Аграрный закон пришелся как нельзя кстати. Предстояли тяжелые бои с германцами, и в их преддверии Марию очень важно было показать воинам: если они победят, о них позаботятся, им есть за что сражаться. К слову сказать, поселения марианских ветеранов, основанные в Африке по этому закону, существовали еще при Империи.[346]

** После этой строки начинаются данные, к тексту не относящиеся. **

-- ==== Sys2Proof/Laws/KeptCoreExec.lean ====
section
/-! SUPPORT. Every function of Machine.CoreExec keeps what `Kept` promises; where it touches no memory a second law says so. -/

namespace Sys2Proof.Machine
open Sys2Proof Numeric

theorem storeLine_kept {o : State} (kind : Nat) (s : State) (x : Nat × RowData) (hmem : Kept o s) : Kept o (storeLine kind s x)
    := by
  unfold storeLine
  with_reducible repeat' first
    | assumption | intro _ | apply writeLine_kept | apply writeSram_kept | refine ite_kept _ _ ?_ ?_ | split | dsimp only

theorem runStore_kept {o : State} (c : Nat) (st : StoreOp) (s : State) (hmem : Kept o s) : Kept o (runStore c st s) := by
  unfold runStore
  with_reducible repeat' first
    | assumption | intro _ | apply setRun_kept | apply storeLine_kept | refine foldl_kept _ (fun _ _ _ => ?_) _ _ ?_
    | simp only [kept_mk] | split | dsimp only

theorem issueStore_kept {o : State} (c : Nat) (s : State) (hmem : Kept o s) : Kept o (issueStore c s) := by
  unfold issueStore
  with_reducible repeat' first
    | assumption | intro _ | apply setRun_kept | apply issueRows_kept | apply runStore_kept | refine ite_kept _ _ ?_ ?_
    | simp only [kept_mk] | split | dsimp only

theorem runMove_kept {o : State} (c : Nat) (m : MoveOp) (p : Bool) (s : State) (hmem : Kept o s) : Kept o (runMove c m p s) :=
    by
  unfold runMove
  with_reducible repeat' first
    | assumption | intro _ | apply putRow_kept | refine foldl_kept _ (fun _ _ _ => ?_) _ _ ?_ | split | dsimp only

theorem runTranspose_kept {o : State} (c : Nat) (m : MoveOp) (p : Bool) (s : State) (hmem : Kept o s) : Kept o (runTranspose c m
    p s) := by
  unfold runTranspose
  with_reducible repeat' first
    | assumption | intro _ | apply putRows_kept | refine foldl_kept _ (fun _ _ _ => ?_) _ _ ?_ | split | dsimp only

@[simp] theorem issueWait_mem (c : Nat) (s : State) : (issueWait c s).mem = s.mem := by
  unfold issueWait
  with_reducible repeat' first
    | rfl | intro _ | simp only [updCore_mem, popHead_mem, apply_ite State.mem, ite_self] | split | dsimp only

theorem issueWait_kept {o : State} (c : Nat) (s : State) (hmem : Kept o s) : Kept o (issueWait c s) := by
  unfold issueWait
  with_reducible repeat' first
    | assumption | intro _ | apply updCore_kept | apply popHead_kept | refine ite_kept _ _ ?_ ?_ | simp only [kept_mk] | split
    | dsimp only

@[simp] theorem issueSignal_mem (c : Nat) (s : State) : (issueSignal c s).mem = s.mem := by
  unfold issueSignal
  with_reducible repeat' first
    | rfl | intro _ | simp only [setRun_mem, popHead_mem, apply_ite State.mem, ite_self] | split | dsimp only

theorem issueSignal_kept {o : State} (c : Nat) (s : State) (hmem : Kept o s) : Kept o (issueSignal c s) := by
  unfold issueSignal
  with_reducible repeat' first
    | assumption | intro _ | apply setRun_kept | apply popHead_kept | refine ite_kept _ _ ?_ ?_ | simp only [kept_mk] | split
    | dsimp only

@[simp] theorem issueReside_mem (c : Nat) (s : State) : (issueReside c s).mem = s.mem := by
  unfold issueReside
  with_reducible repeat' first
    | rfl | intro _ | simp only [setRun_mem, issueError_mem, popHead_mem, apply_ite State.mem, ite_self] | split | dsimp only

theorem issueReside_kept {o : State} (c : Nat) (s : State) (hmem : Kept o s) : Kept o (issueReside c s) := by
  unfold issueReside
  with_reducible repeat' first
    | assumption | intro _ | apply setRun_kept | apply issueError_kept | apply popHead_kept | refine ite_kept _ _ ?_ ?_
    | split | dsimp only

theorem issueUnreside_kept {o : State} (c : Nat) (s : State) (hmem : Kept o s) : Kept o (issueUnreside c s) := by
  unfold issueUnreside
  with_reducible repeat' first
    | assumption | intro _ | apply releaseRegions_kept | apply setRun_kept | apply issueError_kept | apply popHead_kept
    | split | dsimp only

theorem takeOut_kept {o : State} (c : Nat) (s : State) (h : Kept o s) : Kept o (takeOut c s) := by
  unfold takeOut
  apply setDom_kept
  refine foldl_kept _ (fun _ _ h => setTenant_kept _ _ _ h) _ _ ?_
  refine Kept.fenced (resetCore_kept _ _ h) _ ?_
  refine ⟨fun i h => ?_, fun _ => id, fun _ => id, fun _ => id, fun _ => id, fun _ => id, fun _ => id, fun _ => id⟩
  simp [h]

theorem fenceCore_kept {o : State} (c : Nat) (s : State) (hmem : Kept o s) : Kept o (fenceCore c s) := by
  unfold fenceCore
  with_reducible repeat' first
    | assumption | intro _ | apply postEvent_kept | apply postReclaim_kept | apply killCore_kept | apply takeOut_kept | split
    | dsimp only

@[simp] theorem regionSelWrite_mem (core : Nat) (v : Word) (s : State) : (regionSelWrite core v s).mem = s.mem := by
  unfold regionSelWrite
  with_reducible repeat' first | rfl | intro _ | simp only [updCore_mem] | split | dsimp only

theorem regionSelWrite_kept {o : State} (core : Nat) (v : Word) (s : State) (hmem : Kept o s) : Kept o (regionSelWrite core v s)
    := by
  unfold regionSelWrite
  with_reducible repeat' first | assumption | intro _ | apply updCore_kept | simp only [kept_mk] | split | dsimp only

@[simp] theorem clearNumeric_mem (core : Nat) (s : State) : (clearNumeric core s).mem = s.mem := by
  unfold clearNumeric
  with_reducible repeat' first | rfl | intro _ | simp only [updCore_mem] | split | dsimp only

theorem clearNumeric_kept {o : State} (core : Nat) (s : State) (hmem : Kept o s) : Kept o (clearNumeric core s) := by
  unfold clearNumeric
  with_reducible repeat' first | assumption | intro _ | apply updCore_kept | simp only [kept_mk] | split | dsimp only

@[simp] theorem clearArray_mem (core : Nat) (s : State) : (clearArray core s).mem = s.mem := by
  unfold clearArray
  with_reducible repeat' first | rfl | intro _ | simp only [updCore_mem] | split | dsimp only

theorem clearArray_kept {o : State} (core : Nat) (s : State) (hmem : Kept o s) : Kept o (clearArray core s) := by
  unfold clearArray
  with_reducible repeat' first | assumption | intro _ | apply updCore_kept | simp only [kept_mk] | split | dsimp only

end Sys2Proof.Machine
end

Между тем внезапно умер коллега Мария по консулату Аврелий Орест (Плутарх. Марий. 14.11). Обычно в таких случаях выбирали так называемого консула-суффекта, но на сей раз ничего подобного не произошло – прекрасное доказательство непререкаемого авторитета победителя Югурты. Однако год подходил к концу, а вместе с ним и консульские полномочия Мария. Полководец, «оставив во главе войск Мания Аквилия, явился в Рим. Поскольку консульства домогались многие знатные римляне, Луций Сатурнин… выступил с речью и убеждал [народ] избрать консулом Мария. Когда же тот стал притворно отказываться, говоря, что ему не нужна власть, Сатурнин назвал его предателем отечества, бросающим свои обязанности полководца в такое опасное время. Все явно видели, что он лишь неумело подыгрывает Марию, но понимая, что в такой момент нужны решительность и удачливость Мария, в четвертый раз избрали его консулом» (Плутарх. Марий. 14. 11–14; Ливии. Периоха 67).
«Без сомнения, ситуация была деликатной для Мария, который сам председательствовал в комициях и потому лишь с натяжкой мог выдвинуть свою кандидатуру, особенно если учесть, что он добивался третьего консульства подряд, а это было совершенно ненормально и незаконно». Но следует ли отсюда, что описанная Плутархом сцена имела место в действительности?[347] Вполне вероятно, что рассказ греческого автора восходит к мемуарам Суллы или еще кого-то из его врагов, кто вполне мог приписать Марию притворство, тем более неуместное в столь опасной для государства ситуации.[348] Однако вряд ли эпизод является выдумкой от начала до конца. Иногда достаточно лишь немного сместить акценты, и картина приобретает совершенно иной вид. То же, по всей видимости, произошло и здесь.